*EXERCISE GOAL:* Only these lines of the data below are wanted: the one with "let off := if", the one with "let s := s.raise 202", and any lines between them, each repeated exactly.

Collected data entries:
* * * * * * * * *
/-- R237-R240: the queue's trigger line fires at an instant; `record` is the offset of the record of the frame that fired
it, when a frame on a lane that writes to this queue did. -/
def State.triggerQueue (s : State) (q : Nat) (instant : Nat) (record : Option Nat) : State :=
  let x := s.queue q
  let windowMode := s.get (R.CQ_CFG_MODE q) == 2
  if !s.queueLive q ∨ x.fired ∨
      (windowMode ∧ s.has (R.CQ_CFG_PREFILL q) ∧ x.total < 2 ^ 20 * s.get (R.CQ_WINDOW_PRE_MIB q)) then s
  else
    let at_ := record.getD x.total
    let size := max 1 (s.queueBytes q)
    let off := if s.get (R.CQ_CFG_MODE q) = 0 then at_ else at_ % size
    let s := s.setQueue q { x with fired := true, waitTrig := record.isNone, trigTotal := at_, closed := 0 }
    let s := if record.isSome then s.markIndex q at_ else s
    let s := (s.put (R.CQ_STATE_TRIGGERED q) 1).put (R.CQ_TRIG_PTR_PTR q) (off / 32)
    let s := ((s.setReg (R.CQ_TRIG_TS0 q) instant).setReg (R.CQ_TRIG_TS1 q) (instant / 2 ^ 32)).setReg (R.CQ_TRIG_TS2 q)
      (instant / 2 ^ 64)
    let s := s.raise 202
    if windowMode then (s.put (R.CQ_STATE_STATE q) qPost).checkPost q else s

/-! ### Arming and gates (R234) -/

/-- R234: CQ_ARM takes effect. -/
def State.armQueue (s : State) (q : Nat) (openNow : Bool) : State :=
  let st := s.queueState q
  if st = qIdle ∨ st = qSealed then
    let s := s.setQueue q { alloc := (s.queue q).alloc }
    let s := { s with cap := { s.cap with drops := s.cap.drops.filter (fun e => e.1 % 1024 != q) } }
    let s := forEach [R.CQ_STATE q, R.CQ_WPTR q, R.CQ_SEQ q, R.CQ_TRIG_PTR q, R.CQ_TRIG_TS0 q, R.CQ_TRIG_TS1 q, R.CQ_TRIG_TS2 q,
      R.CQ_RECORDS_LO q, R.CQ_RECORDS_HI q, R.CQ_DROPPED q, R.CQ_REFUSED q] (fun o t => t.setReg o 0) s
    if openNow then (s.put (R.CQ_STATE_STATE q) qRunning).put (R.CQ_STATE_GATE q) 1 else s.put (R.CQ_STATE_STATE q) qArmed
  else s

/-- R161: the gate of a queue changes at the start of the present pip. -/
def State.setGate (s : State) (q : Nat) (b : Bool) : State :=
  let x := s.queue q
  (s.setQueue q { x with gates := (s.tb.now, s.has (R.CQ_STATE_GATE q)) :: x.gates }).put (R.CQ_STATE_GATE q) (b2n b)

/-- R234, R161: GATE_OPEN. -/
def State.openGate (s : State) (q : Nat) : State :=
  let s := if s.queueState q = qArmed then s.put (R.CQ_STATE_STATE q) qRunning else s
  if s.queueLive q then s.setGate q true else s

/-- R234: GATE_CLOSE: the queue stays in its state. -/
def State.closeGate (s : State) (q : Nat) : State := if s.queueLive q then s.setGate q false else s

/-- R161: the gate state under which a frame with a timestamp is treated. -/
def State.gateAt (s : State) (q : Nat) (ts : Timestamp) : Bool :=
  match s.instantOf ts.turn.toNat ts.pip.toNat with
  | none => s.has (R.CQ_STATE_GATE q)
  | some i => ((((s.queue q).gates.takeWhile (fun e => decide (i < e.1))).getLast?).map Prod.snd).getD (s.has (R.CQ_STATE_GATE q))

/-! ### Commands on queues (R251-R253) -/

/-- A queue or lane list: N, FLAGS, entries (R252). -/
def listLen (r : Request) : Bool := r.length.toNat == 4 + 4 * le r.payload 0 2

/-- The numbers of a list. -/
def listItems (p : List Byte) : List (Nat × Nat) := (entriesOf p 4 4 (le p 0 2)).map (fun e => (le e 0 2, le e 2 2))

/-- Check 6 for queues. -/
def ownsQueues (s : State) (mb : Nat) (p : List Byte) : Chk :=
  owned s mb (((numbered (listItems p)).filter (fun x => decide (x.2.1 < 1024))).map (fun (i, e) => (i, claimKey 2 e.1)))

/-- Check 9: queues that an outstanding operation holds (R80). -/
def queuesIdle (s : State) (p : List Byte) : Chk :=
  notInOperation s ((numbered (listItems p)).map (fun (i, e) => (i, claimKey 2 e.1)))

/-- Check 7 of a queue list: N, FLAGS below `2 ^ fb`, numbers, zero bytes. -/
def queueList (nMax fb : Nat) (p : List Byte) : List Chk :=
  param 0 (decide (1 ≤ le p 0 2) && decide (le p 0 2 ≤ nMax)) :: param 2 (decide (le p 2 1 < 2 ^ fb)) :: param 3 (zeroAt p 3 1)
    :: (numbered (listItems p)).flatMap (fun (i, e) => [param (4 + 4 * i) (decide (e.1 < 1024)), param (6 + 4 * i) (e.2 == 0)])

/-- R231: MiB that a queue of `n` MiB needs: its data and its index. -/
def queueMib (n : Nat) : Nat := n + (2 ^ 20 + 64 * n - 1) / 2 ^ 20

/-- The set and the rate of each channel for CQ_CREATE. -/
def createWants (s : State) (p : List Byte) : Nat × Nat × Nat :=
  let f_lg := s.chooseSet (le p 16 4) false
  let f := f_lg.1
  let lg := f_lg.2
  (f, lg, le p 12 2 * 32 / 2 ^ lg)

/-- R520: HOMED of a controller counts the queues whose home it is. -/
def State.countHomed (s : State) (q : Nat) (add : Bool) : State :=
  let f := R.QC_STATUS_HOMED (s.homeOf q)
  s.put f (if add then s.get f + 1 else s.get f - 1)

/-- CQ_CREATE (R253, R883). DETAIL of NOT_OWNER and of a PRE + POST above SIZE: log entry 121. -/
def cmdCqCreate : Cmd where
  code := 0x0400
  lenOk := lenIs 24
  lenReq := 24
  checks := fun s mb r =>
    let p := r.payload
    let q := le p 0 2
    let f_lg_rate := createWants s p
    let f := f_lg_rate.1
    let lg := f_lg_rate.2.1
    let rate := f_lg_rate.2.2
    let chs := setChannels f lg
    let wm := le p 2 1 == 2
    [onlyRunning s, failIf (decide (q < 1024) && !s.holds mb (claimKey 2 q)) stNotOwner 0,
     param 0 (decide (q < 1024)), param 2 (decide (le p 2 1 ≤ 2)), param 3 (decide (le p 3 1 ≤ 3)),
     param 4 (decide (1 ≤ le p 4 4)),
     param 8 (!wm || decide (le p 8 2 + le p 10 2 ≤ le p 4 4)), param 10 (!wm || decide (1 ≤ le p 10 2)),
     reserved0 p 14 2, param 16 (le p 16 4 == 0 || (maskSet (le p 16 4)).isSome),
     param 20 (decide (le p 20 1 < 16) || le p 20 1 == 0xFF), reserved0 p 21 3,
     failIf (s.queueState q != qFree) stBusy 0x00FF, notInOperation s [(0, claimKey 2 q)],
     failIf (chs.any (fun k => decide (s.channels ≤ k))) stNoResource 3,
     failIf ((s.findRuns false f lg (queueMib (le p 4 4))).isNone) stNoResource 1,
     failIf (decide (0 < le p 12 2) && !s.bandwidthFits chs rate) stNoResource 2]
  act := fun s mb r =>
    let p := r.payload
    let q := le p 0 2
    let f_lg_rate := createWants s p
    let f := f_lg_rate.1
    let lg := f_lg_rate.2.1
    let rate := f_lg_rate.2.2
    let size := le p 4 4
    match s.allocate (.queue q) mb f lg (queueMib size) rate with
    | none => { next := s, status := stNoResource, detail := 1 }
    | some (t, a) =>
      let t := (t.reserveCapture (setChannels f lg) rate).setQueue q { alloc := a.handle }
      let t := t.setReg (R.CQ_CFG q) (le p 2 1 + 4 * bits (le p 3 1) 0 2 + 256 * le p 20 1)
      let t := ((t.setReg (R.CQ_BASE q) (a.base / 2 ^ 20)).setReg (R.CQ_SIZE q) size).setReg (R.CQ_WINDOW q)
        (le p 8 2 + 65536 * le p 10 2)
      let t := (t.setReg (R.CQ_RESERVE q) (le p 12 2)).setReg (R.CQ_STATE q) qIdle
      replyOk (t.countHomed q true) (toLE 8 a.base ++ toLE 8 (a.addr (2 ^ 20 * size)))

def execCqCreate (mb : Fin 16) (req : Request) (s : State) : Host.Outcome State Fault Refusal :=
  commandRow cmdCqCreate mb req s

/-- R234, R253: a queue is deleted: its memory and reservation are free. -/
def State.deleteQueue (s : State) (q : Nat) : State :=
  let a := s.queueAlloc q
  let s := s.countHomed q false
  let s := (s.freeAlloc a).releaseCapture (setChannels a.first a.log2) a.rate
  let s := { s with cap := { s.cap with queues := tblDel q s.cap.queues,
                                        drops := s.cap.drops.filter (fun e => e.1 % 1024 != q) } }
  s.resetRegs (R.CQ_CFG q) (R.CQ_CFG q + 0x40)

/-- CQ_DELETE (R253). N other than 1, and DETAIL of a wrong LENGTH: log entry 121. -/
def cmdCqDelete : Cmd where
  code := 0x0401
  lenOk := listLen
  lenReq := 0xFFFF
  checks := fun s mb r =>
    let p := r.payload
    let st := s.queueState (le p 4 2)
    onlyRunning s :: ownsQueues s mb p :: (queueList 1 0 p ++ [failIf (st != qIdle && st != qSealed) stRefusedArmed 0, queuesIdle s p])
  act := fun s _ r => replyOk (s.deleteQueue (le r.payload 4 2)) []

def execCqDelete (mb : Fin 16) (req : Request) (s : State) : Host.Outcome State Fault Refusal :=
  commandRow cmdCqDelete mb req s

/-- The 8 bytes that name the turn at which a command takes effect. -/
def turnBytes (t : Nat) : List Byte := toLE 6 t ++ zeros 2

/-- CQ_ARM (R253, R234). -/
def cmdCqArm : Cmd where
  code := 0x0402
  lenOk := listLen
  lenReq := 0xFFFF
  checks := fun s mb r =>
    let p := r.payload
    onlyRunning s :: ownsQueues s mb p :: (queueList 1015 1 p
      ++ (numbered (listItems p)).map (fun (i, e) =>
        failIf (s.queueState e.1 != qIdle && s.queueState e.1 != qSealed) stRefusedArmed i) ++ [queuesIdle s p])
  act := fun s _ r =>
    let p := r.payload
    { next := s.latch ((listItems p).map (fun e => .queueArm e.1 (bit (le p 2 1) 0))), payload := turnBytes s.effectTurn }

def execCqArm (mb : Fin 16) (req : Request) (s : State) : Host.Outcome State Fault Refusal :=
  commandRow cmdCqArm mb req s

/-- CQ_STOP (R253). A FREE queue is left unchanged (log entry 97). -/
def cmdCqStop : Cmd where
  code := 0x0403
  lenOk := listLen
  lenReq := 0xFFFF
  checks := fun s mb r => onlyRunning s :: ownsQueues s mb r.payload :: (queueList 1015 0 r.payload
    ++ [queuesIdle s r.payload])
  act := fun s _ r =>
    { next := s.latch ((listItems r.payload).map (fun e => .queueStop e.1 1 false)), payload := turnBytes s.effectTurn }

def execCqStop (mb : Fin 16) (req : Request) (s : State) : Host.Outcome State Fault Refusal :=
  commandRow cmdCqStop mb req s

/-- CQ_SEAL (R253): the operation's arguments are the queues. A FREE queue is left unchanged; the place of the IDLE refusal among the
checks of R72 is the model's choice (log entry 97). -/
def cmdCqSeal : Cmd where
  code := 0x0404
  long := true
  lenOk := listLen
  lenReq := 0xFFFF
  checks := fun s mb r =>
    let p := r.payload
    onlyRunning s :: (numbered (listItems p)).foldr (fun (i, e) acc =>
        failIf (s.queueState e.1 == qIdle && s.holds mb (claimKey 2 e.1)) stRefusedState i :: acc) []
      ++ (ownsQueues s mb p :: (queueList 1015 0 p ++ [queuesIdle s p]))
  act := fun s mb r =>
    let qs := (listItems r.payload).map Prod.fst
    accept (s.latch (qs.map (fun q => .queueStop q 1 true))) mb r (qs.map (claimKey 2)) qs

def execCqSeal (mb : Fin 16) (req : Request) (s : State) : Host.Outcome State Fault Refusal :=
  commandRow cmdCqSeal mb req s

/-- Is a stop for sealing still pending for a queue? -/
def State.sealPending (s : State) (q : Nat) : Bool :=
  (s.gaf.shadow ++ s.gaf.held).any (fun e =>
    match e with
    | .queueStop j _ true => j == q
    | _ => false)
* * * * * * * * *
*SOLVED EXERCISE:*
    let off := if s.get (R.CQ_CFG_MODE q) = 0 then at_ else at_ % size
    let s := s.setQueue q { x with fired := true, waitTrig := record.isNone, trigTotal := at_, closed := 0 }
    let s := if record.isSome then s.markIndex q at_ else s
    let s := (s.put (R.CQ_STATE_TRIGGERED q) 1).put (R.CQ_TRIG_PTR_PTR q) (off / 32)
    let s := ((s.setReg (R.CQ_TRIG_TS0 q) instant).setReg (R.CQ_TRIG_TS1 q) (instant / 2 ^ 32)).setReg (R.CQ_TRIG_TS2 q)
      (instant / 2 ^ 64)
    let s := s.raise 202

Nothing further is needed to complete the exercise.